Stored dataset items
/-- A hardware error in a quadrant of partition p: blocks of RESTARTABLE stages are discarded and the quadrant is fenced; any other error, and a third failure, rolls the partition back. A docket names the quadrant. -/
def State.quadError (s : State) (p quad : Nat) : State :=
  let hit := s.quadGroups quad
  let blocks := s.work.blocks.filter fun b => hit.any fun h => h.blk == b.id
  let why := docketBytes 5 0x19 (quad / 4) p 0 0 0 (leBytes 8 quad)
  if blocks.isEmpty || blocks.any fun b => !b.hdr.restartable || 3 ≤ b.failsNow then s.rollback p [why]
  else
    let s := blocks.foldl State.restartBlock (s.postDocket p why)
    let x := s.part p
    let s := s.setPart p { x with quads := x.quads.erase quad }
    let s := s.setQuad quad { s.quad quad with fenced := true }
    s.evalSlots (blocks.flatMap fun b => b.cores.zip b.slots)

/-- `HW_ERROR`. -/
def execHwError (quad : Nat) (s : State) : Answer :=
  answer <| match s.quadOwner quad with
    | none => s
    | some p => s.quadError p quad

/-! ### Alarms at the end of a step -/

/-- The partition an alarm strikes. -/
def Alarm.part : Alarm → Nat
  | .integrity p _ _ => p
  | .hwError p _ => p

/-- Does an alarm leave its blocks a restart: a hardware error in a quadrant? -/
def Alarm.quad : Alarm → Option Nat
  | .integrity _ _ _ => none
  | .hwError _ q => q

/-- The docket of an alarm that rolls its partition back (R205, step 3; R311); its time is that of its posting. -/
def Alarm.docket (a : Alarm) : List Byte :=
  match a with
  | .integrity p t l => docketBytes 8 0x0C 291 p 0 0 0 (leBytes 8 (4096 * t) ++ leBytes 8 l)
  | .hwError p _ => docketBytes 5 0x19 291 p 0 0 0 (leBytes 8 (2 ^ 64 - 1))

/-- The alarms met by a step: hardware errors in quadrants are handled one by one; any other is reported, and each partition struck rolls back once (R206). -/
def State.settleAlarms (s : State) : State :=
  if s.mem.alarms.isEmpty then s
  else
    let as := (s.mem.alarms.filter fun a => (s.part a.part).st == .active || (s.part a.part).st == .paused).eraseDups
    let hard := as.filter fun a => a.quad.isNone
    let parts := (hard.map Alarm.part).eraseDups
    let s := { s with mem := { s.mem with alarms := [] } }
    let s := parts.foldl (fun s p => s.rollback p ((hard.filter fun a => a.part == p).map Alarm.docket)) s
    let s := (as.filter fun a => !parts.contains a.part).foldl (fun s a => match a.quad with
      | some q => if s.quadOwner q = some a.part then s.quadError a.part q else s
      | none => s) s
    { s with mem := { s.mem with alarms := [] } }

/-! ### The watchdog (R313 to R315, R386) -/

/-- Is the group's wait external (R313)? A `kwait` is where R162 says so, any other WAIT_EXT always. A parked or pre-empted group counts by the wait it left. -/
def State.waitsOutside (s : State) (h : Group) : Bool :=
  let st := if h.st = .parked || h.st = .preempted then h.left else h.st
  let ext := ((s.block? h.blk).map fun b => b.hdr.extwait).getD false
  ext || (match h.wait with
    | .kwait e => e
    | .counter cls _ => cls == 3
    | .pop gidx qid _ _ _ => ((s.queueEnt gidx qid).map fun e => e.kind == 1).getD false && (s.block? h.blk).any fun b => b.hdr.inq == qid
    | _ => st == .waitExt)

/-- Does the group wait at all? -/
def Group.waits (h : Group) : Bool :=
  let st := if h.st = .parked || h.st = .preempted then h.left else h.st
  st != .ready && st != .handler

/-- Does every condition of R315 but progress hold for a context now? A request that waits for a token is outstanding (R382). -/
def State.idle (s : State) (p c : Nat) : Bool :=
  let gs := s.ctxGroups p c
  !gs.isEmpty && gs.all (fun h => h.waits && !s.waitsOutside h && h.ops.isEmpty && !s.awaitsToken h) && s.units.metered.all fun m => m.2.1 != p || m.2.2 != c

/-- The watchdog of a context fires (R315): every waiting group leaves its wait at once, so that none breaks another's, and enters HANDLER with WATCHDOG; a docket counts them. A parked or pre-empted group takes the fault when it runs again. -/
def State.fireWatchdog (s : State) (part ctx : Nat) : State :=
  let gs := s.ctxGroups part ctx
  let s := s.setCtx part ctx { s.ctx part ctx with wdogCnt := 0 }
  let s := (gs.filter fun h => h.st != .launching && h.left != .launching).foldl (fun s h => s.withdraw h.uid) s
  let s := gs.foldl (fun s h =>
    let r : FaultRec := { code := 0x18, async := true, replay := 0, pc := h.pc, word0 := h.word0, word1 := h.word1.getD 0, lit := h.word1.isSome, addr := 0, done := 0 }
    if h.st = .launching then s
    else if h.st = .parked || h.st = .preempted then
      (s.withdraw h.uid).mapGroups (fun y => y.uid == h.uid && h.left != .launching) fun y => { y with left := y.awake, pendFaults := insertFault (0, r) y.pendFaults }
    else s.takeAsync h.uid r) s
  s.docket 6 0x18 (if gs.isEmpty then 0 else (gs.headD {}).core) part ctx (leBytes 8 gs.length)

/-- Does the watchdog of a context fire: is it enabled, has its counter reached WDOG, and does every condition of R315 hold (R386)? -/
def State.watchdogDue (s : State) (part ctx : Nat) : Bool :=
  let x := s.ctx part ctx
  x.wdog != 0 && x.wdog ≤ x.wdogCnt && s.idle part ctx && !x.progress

---

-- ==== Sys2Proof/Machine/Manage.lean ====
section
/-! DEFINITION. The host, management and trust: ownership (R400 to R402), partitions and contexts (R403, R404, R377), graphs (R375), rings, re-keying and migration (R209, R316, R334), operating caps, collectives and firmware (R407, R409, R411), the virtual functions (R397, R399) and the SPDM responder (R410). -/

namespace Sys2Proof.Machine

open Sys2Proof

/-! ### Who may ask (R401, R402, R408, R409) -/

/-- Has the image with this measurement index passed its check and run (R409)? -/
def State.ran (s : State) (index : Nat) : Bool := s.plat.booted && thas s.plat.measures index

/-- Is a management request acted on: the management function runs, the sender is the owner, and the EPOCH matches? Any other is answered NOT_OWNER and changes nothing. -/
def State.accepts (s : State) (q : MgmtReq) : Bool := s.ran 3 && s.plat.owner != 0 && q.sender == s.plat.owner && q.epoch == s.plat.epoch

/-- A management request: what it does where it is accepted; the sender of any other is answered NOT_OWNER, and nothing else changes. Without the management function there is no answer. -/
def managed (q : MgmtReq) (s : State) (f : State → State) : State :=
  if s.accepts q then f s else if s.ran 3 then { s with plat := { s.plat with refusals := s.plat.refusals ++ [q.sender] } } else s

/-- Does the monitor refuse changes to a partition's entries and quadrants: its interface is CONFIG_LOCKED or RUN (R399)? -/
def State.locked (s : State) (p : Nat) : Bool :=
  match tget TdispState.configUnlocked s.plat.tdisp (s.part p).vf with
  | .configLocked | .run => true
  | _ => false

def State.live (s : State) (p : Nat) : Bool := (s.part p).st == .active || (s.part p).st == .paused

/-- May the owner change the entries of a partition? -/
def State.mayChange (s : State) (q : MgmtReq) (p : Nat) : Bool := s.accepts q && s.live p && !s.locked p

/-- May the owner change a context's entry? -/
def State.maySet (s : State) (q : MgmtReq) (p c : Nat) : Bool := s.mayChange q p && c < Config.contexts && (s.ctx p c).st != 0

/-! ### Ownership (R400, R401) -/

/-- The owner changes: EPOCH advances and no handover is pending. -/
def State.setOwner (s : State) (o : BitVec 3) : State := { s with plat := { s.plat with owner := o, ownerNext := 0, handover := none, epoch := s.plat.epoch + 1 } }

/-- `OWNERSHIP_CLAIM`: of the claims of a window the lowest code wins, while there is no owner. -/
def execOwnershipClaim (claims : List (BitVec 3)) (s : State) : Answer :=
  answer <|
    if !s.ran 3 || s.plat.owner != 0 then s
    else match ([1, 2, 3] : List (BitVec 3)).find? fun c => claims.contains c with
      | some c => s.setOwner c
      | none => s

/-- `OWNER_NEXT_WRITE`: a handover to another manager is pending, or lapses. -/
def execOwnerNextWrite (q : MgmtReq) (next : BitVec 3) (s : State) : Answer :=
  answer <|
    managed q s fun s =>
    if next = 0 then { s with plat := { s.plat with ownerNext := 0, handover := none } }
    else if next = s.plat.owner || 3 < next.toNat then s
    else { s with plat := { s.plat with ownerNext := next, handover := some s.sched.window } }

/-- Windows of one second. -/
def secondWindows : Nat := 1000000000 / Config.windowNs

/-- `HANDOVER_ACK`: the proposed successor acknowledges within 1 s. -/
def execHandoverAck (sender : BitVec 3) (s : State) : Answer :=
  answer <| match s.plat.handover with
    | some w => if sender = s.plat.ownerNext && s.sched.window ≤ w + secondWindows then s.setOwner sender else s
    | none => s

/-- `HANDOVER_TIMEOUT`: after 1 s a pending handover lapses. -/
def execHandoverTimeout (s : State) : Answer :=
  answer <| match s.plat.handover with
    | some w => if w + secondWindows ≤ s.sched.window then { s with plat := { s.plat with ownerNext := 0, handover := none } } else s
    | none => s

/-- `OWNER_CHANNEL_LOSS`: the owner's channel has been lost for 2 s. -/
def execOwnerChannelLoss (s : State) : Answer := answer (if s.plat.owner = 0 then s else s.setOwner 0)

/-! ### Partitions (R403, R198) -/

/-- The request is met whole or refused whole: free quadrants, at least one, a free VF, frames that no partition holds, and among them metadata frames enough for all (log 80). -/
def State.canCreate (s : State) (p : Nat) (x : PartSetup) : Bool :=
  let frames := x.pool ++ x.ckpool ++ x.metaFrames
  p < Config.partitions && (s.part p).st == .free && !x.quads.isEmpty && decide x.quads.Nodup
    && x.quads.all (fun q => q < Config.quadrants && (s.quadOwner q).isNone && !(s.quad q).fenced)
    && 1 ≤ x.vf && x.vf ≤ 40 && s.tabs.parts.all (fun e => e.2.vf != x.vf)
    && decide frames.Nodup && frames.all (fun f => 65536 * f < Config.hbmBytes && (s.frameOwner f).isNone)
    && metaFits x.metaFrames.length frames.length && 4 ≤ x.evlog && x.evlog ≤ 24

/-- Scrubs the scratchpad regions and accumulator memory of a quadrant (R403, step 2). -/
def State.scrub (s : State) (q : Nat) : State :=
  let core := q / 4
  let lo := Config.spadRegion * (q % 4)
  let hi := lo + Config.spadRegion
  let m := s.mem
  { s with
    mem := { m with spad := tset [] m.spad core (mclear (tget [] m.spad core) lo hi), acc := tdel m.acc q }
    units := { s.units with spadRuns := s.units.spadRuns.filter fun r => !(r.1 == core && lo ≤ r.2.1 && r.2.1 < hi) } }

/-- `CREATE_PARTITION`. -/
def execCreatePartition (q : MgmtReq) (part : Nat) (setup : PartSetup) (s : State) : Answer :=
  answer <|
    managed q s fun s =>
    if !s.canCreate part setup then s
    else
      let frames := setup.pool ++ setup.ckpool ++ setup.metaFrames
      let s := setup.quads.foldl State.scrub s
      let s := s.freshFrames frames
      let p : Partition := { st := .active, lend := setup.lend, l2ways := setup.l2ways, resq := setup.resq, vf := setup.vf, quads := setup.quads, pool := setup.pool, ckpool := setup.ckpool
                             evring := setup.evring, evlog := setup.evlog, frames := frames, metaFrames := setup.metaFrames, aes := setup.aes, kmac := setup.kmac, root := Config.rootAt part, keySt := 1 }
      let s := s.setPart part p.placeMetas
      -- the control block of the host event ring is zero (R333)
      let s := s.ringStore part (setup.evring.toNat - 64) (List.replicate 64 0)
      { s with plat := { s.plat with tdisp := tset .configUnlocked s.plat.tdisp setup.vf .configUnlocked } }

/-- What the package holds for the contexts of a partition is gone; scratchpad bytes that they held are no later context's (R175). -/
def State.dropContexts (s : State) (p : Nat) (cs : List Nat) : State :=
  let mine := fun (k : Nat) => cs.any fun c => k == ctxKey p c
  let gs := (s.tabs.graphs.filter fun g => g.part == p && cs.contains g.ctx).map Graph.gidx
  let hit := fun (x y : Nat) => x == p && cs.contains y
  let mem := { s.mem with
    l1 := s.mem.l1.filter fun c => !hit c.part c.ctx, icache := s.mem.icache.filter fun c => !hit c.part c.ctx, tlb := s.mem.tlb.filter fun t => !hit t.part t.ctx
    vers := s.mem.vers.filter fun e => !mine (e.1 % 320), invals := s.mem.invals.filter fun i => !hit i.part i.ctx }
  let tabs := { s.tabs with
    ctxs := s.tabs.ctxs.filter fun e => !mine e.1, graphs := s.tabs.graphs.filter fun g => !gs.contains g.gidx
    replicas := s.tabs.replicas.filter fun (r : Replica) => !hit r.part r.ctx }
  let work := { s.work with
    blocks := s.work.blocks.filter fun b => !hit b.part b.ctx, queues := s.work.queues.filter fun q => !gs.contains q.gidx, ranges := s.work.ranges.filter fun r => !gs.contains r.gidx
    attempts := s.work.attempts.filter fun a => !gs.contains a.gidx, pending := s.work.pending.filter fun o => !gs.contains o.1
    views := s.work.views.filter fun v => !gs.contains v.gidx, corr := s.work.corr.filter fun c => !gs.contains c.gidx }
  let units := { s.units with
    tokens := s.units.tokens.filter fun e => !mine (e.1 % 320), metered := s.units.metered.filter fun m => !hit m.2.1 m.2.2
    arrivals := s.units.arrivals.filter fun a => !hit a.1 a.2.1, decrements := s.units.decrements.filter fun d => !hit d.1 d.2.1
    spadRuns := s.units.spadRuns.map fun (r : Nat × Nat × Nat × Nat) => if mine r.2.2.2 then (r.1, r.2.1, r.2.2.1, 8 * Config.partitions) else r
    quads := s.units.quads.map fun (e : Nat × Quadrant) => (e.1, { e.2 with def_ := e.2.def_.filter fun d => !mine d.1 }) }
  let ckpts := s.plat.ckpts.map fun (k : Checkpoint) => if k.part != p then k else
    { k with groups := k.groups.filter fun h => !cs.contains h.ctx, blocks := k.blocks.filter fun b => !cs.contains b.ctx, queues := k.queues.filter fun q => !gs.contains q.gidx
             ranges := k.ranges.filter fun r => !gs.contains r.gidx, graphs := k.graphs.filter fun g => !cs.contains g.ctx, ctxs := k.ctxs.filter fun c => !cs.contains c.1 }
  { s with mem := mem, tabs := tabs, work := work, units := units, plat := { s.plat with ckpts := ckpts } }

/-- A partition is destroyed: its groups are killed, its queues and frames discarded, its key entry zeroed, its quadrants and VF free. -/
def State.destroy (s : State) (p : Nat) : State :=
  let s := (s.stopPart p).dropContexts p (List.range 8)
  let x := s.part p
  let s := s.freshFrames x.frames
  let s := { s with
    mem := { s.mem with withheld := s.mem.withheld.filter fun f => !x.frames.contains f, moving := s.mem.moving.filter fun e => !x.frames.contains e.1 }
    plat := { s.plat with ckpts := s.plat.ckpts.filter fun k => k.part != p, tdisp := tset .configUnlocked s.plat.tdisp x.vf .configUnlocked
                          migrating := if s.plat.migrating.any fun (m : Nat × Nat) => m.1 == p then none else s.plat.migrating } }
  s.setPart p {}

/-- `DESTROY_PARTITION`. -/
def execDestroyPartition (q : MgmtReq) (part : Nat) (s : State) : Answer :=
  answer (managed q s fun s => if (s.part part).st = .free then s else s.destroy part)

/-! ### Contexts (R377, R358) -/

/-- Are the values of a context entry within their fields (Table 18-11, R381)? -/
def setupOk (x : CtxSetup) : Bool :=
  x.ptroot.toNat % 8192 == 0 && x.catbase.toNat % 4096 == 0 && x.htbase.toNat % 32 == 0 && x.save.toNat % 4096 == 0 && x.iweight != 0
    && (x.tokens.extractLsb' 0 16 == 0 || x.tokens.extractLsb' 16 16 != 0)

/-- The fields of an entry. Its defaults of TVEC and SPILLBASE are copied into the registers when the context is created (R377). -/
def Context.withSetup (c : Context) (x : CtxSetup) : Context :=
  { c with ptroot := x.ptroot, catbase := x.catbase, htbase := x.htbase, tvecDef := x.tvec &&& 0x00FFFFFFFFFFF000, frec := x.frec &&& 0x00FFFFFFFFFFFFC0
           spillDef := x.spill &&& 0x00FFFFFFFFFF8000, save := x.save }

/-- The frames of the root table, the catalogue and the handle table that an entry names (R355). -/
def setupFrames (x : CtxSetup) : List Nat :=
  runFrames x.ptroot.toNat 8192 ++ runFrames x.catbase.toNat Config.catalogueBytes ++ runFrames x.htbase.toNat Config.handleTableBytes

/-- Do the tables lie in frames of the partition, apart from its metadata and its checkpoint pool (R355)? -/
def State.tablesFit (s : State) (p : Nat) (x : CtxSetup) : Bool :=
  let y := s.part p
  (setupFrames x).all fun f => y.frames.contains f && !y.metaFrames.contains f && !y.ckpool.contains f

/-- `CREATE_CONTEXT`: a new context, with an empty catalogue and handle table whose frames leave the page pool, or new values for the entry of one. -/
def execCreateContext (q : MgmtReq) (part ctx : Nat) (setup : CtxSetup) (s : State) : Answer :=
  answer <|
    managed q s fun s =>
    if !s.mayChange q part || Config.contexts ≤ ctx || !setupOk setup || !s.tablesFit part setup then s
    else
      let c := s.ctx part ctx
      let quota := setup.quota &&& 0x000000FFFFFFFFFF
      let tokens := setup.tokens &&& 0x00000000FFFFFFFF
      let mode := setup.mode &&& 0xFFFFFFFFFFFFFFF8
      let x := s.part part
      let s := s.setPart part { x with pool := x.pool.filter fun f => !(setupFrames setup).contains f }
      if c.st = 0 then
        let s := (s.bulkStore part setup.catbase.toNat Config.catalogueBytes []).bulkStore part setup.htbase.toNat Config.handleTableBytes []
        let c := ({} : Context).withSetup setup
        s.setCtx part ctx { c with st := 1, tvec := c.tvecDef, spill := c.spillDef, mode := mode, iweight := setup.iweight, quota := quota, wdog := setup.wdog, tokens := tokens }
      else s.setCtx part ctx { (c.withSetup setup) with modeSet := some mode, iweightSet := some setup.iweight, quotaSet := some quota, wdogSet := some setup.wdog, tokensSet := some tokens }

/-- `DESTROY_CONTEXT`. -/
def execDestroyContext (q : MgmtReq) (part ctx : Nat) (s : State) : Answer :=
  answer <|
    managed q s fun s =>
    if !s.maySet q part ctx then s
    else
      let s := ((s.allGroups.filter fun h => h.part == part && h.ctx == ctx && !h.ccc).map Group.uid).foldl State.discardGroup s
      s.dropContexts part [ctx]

:: Assignment ::
Look above for the line containing "created (R377). -/". Output from there through the line containing "def setupFrames (x", exactly and inclusively.

:: Task response ::
/-- The fields of an entry. Its defaults of TVEC and SPILLBASE are copied into the registers when the context is created (R377). -/
def Context.withSetup (c : Context) (x : CtxSetup) : Context :=
  { c with ptroot := x.ptroot, catbase := x.catbase, htbase := x.htbase, tvecDef := x.tvec &&& 0x00FFFFFFFFFFF000, frec := x.frec &&& 0x00FFFFFFFFFFFFC0
           spillDef := x.spill &&& 0x00FFFFFFFFFF8000, save := x.save }

/-- The frames of the root table, the catalogue and the handle table that an entry names (R355). -/
def setupFrames (x : CtxSetup) : List Nat :=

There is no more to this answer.